> [Aim of the task] What you give back should be exactly the opening lines of the data, ending with the line that contains "s.modPage p fun" and including it.

> [Exercise inputs]
□ □ □ □

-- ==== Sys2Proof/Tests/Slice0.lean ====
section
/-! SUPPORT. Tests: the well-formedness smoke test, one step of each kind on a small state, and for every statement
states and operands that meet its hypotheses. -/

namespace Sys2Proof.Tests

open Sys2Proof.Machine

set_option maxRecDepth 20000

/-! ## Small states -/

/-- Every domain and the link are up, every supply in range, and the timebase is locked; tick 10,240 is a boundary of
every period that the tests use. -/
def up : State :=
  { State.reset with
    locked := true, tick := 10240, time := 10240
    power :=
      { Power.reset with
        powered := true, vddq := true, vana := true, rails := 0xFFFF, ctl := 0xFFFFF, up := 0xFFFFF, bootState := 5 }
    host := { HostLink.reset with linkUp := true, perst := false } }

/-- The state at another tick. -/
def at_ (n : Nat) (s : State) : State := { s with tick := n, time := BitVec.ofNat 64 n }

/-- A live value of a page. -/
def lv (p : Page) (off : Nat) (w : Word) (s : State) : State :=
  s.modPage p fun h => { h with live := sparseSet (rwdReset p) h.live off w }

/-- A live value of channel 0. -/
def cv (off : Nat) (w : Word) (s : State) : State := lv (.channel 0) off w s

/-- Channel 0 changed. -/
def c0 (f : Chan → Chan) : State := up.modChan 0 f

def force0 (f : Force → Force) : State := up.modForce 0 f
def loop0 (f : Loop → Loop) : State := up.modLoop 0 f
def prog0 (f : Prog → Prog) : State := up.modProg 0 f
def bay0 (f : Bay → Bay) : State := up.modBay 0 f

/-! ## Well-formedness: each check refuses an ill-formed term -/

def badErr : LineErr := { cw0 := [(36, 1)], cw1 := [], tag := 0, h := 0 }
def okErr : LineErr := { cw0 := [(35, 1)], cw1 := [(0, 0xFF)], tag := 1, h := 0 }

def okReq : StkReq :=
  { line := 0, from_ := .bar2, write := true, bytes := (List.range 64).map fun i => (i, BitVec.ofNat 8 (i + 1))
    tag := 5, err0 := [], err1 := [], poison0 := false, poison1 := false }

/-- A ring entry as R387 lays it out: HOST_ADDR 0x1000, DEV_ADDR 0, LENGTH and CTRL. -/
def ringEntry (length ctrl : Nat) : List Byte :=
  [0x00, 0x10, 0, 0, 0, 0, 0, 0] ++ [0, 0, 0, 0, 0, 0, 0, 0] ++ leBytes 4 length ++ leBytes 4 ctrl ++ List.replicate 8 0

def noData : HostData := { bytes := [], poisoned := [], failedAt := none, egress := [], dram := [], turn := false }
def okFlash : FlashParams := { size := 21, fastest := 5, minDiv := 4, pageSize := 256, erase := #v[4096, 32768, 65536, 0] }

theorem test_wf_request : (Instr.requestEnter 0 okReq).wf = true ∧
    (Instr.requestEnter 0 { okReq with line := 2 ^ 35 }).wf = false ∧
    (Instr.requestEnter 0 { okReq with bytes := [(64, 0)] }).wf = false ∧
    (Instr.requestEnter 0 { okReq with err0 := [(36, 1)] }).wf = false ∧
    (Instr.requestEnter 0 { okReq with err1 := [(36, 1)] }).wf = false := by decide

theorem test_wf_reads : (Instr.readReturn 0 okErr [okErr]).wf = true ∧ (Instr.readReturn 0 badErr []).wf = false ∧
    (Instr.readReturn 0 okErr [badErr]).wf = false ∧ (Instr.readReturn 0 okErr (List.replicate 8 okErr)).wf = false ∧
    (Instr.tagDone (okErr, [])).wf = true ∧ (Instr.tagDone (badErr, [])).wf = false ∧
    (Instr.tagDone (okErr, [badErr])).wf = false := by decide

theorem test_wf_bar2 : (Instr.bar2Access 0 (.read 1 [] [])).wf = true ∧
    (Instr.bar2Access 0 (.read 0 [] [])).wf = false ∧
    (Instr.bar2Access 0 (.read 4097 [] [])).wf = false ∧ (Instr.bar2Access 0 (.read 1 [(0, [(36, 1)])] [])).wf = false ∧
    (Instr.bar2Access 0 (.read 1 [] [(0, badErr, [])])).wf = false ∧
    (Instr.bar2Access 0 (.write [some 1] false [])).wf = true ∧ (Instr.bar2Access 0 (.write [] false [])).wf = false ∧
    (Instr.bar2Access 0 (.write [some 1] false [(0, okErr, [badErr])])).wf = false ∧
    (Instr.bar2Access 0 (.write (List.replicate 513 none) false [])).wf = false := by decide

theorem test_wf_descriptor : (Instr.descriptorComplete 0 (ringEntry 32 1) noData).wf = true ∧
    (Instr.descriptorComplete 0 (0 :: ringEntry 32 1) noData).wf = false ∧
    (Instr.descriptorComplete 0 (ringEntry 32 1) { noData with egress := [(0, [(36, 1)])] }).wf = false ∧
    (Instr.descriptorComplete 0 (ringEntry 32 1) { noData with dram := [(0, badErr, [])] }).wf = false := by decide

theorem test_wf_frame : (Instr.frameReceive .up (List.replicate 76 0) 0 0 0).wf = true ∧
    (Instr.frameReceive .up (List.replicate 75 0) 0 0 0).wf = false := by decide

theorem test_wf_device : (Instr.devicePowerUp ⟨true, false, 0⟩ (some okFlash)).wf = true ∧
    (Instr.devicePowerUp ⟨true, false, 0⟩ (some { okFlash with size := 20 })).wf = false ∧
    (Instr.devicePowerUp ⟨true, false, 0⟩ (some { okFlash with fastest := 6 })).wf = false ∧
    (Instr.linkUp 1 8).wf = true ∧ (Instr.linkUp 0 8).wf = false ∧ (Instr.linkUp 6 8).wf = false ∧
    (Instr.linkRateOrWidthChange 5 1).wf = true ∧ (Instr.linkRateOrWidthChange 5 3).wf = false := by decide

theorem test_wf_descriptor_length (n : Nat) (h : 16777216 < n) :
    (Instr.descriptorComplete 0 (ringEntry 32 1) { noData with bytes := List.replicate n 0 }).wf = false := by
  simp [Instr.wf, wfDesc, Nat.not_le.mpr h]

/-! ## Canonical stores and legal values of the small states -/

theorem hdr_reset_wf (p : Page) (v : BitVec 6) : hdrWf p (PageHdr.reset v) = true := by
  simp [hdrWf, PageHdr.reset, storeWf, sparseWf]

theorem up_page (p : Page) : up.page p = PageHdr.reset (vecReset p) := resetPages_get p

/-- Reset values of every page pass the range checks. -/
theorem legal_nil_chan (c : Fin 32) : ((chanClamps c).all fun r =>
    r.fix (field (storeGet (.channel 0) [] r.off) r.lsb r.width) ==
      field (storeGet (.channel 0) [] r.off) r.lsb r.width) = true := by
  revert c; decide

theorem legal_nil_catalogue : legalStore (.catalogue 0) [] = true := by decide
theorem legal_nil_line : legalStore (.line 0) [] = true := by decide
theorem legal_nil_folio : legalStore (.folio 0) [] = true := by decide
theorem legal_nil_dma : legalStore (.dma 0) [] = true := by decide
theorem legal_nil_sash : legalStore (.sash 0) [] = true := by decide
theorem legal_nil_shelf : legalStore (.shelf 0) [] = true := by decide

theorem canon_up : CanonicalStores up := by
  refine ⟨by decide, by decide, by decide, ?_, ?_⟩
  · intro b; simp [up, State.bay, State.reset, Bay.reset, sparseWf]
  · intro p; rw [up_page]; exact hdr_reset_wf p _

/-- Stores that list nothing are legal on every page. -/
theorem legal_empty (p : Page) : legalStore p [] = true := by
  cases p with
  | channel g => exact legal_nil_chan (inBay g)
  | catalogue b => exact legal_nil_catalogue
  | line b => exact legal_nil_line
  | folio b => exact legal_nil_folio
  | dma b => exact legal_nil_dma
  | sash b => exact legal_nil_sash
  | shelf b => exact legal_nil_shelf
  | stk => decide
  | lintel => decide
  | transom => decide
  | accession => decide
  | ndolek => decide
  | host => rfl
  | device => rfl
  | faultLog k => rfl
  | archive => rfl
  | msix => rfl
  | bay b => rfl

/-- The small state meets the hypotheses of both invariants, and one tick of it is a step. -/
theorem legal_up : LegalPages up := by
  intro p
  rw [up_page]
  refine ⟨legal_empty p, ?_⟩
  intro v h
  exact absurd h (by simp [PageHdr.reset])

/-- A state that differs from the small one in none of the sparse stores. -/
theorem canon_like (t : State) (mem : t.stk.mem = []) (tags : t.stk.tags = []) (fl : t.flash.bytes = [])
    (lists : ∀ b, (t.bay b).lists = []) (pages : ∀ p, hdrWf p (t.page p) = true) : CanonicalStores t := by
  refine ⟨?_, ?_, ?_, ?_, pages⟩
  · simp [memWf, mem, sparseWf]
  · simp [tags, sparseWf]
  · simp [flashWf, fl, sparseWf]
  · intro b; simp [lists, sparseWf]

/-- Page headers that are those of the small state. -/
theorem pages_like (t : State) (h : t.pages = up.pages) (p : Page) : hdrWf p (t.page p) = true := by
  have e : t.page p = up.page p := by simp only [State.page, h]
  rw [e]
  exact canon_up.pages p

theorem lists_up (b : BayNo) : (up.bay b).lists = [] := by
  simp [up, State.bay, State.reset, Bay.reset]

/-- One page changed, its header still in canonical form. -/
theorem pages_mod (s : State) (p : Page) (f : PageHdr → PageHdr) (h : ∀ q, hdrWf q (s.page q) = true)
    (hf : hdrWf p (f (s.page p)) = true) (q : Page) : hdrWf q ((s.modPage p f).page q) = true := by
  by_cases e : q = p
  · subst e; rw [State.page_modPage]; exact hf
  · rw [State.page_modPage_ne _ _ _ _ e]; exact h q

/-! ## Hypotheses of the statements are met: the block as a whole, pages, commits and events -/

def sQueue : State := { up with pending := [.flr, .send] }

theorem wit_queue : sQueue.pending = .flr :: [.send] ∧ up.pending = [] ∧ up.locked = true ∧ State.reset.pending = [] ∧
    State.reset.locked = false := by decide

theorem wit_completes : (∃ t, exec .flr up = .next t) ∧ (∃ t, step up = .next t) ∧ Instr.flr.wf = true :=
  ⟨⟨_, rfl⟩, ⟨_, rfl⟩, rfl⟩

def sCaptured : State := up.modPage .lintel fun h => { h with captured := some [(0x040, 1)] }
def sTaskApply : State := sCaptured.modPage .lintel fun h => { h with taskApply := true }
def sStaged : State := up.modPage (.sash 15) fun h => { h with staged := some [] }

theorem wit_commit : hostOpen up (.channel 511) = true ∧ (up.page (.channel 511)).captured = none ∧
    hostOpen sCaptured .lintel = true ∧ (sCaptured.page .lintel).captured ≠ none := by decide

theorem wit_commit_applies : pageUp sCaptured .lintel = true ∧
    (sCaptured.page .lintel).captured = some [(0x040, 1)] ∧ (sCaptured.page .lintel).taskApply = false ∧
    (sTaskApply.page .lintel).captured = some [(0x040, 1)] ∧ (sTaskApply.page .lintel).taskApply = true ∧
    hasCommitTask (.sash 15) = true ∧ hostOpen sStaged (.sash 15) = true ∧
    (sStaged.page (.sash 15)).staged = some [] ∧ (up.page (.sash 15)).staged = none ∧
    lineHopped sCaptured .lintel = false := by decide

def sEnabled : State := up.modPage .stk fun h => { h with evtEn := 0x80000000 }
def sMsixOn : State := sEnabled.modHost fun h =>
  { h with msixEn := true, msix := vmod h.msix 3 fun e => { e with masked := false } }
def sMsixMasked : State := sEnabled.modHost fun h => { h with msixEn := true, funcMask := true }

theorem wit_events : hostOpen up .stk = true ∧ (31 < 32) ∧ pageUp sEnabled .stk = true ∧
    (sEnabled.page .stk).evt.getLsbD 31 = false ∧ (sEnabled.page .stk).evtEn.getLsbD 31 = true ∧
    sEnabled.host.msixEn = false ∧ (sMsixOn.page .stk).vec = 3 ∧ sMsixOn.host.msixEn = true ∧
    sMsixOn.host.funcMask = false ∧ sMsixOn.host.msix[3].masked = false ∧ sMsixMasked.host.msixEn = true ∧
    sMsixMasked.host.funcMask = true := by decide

□ □ □ □

> [Exercise response]
-- ==== Sys2Proof/Tests/Slice0.lean ====
section
/-! SUPPORT. Tests: the well-formedness smoke test, one step of each kind on a small state, and for every statement
states and operands that meet its hypotheses. -/

namespace Sys2Proof.Tests

open Sys2Proof.Machine

set_option maxRecDepth 20000

/-! ## Small states -/

/-- Every domain and the link are up, every supply in range, and the timebase is locked; tick 10,240 is a boundary of
every period that the tests use. -/
def up : State :=
  { State.reset with
    locked := true, tick := 10240, time := 10240
    power :=
      { Power.reset with
        powered := true, vddq := true, vana := true, rails := 0xFFFF, ctl := 0xFFFFF, up := 0xFFFFF, bootState := 5 }
    host := { HostLink.reset with linkUp := true, perst := false } }

/-- The state at another tick. -/
def at_ (n : Nat) (s : State) : State := { s with tick := n, time := BitVec.ofNat 64 n }

/-- A live value of a page. -/
def lv (p : Page) (off : Nat) (w : Word) (s : State) : State :=
  s.modPage p fun h => { h with live := sparseSet (rwdReset p) h.live off w }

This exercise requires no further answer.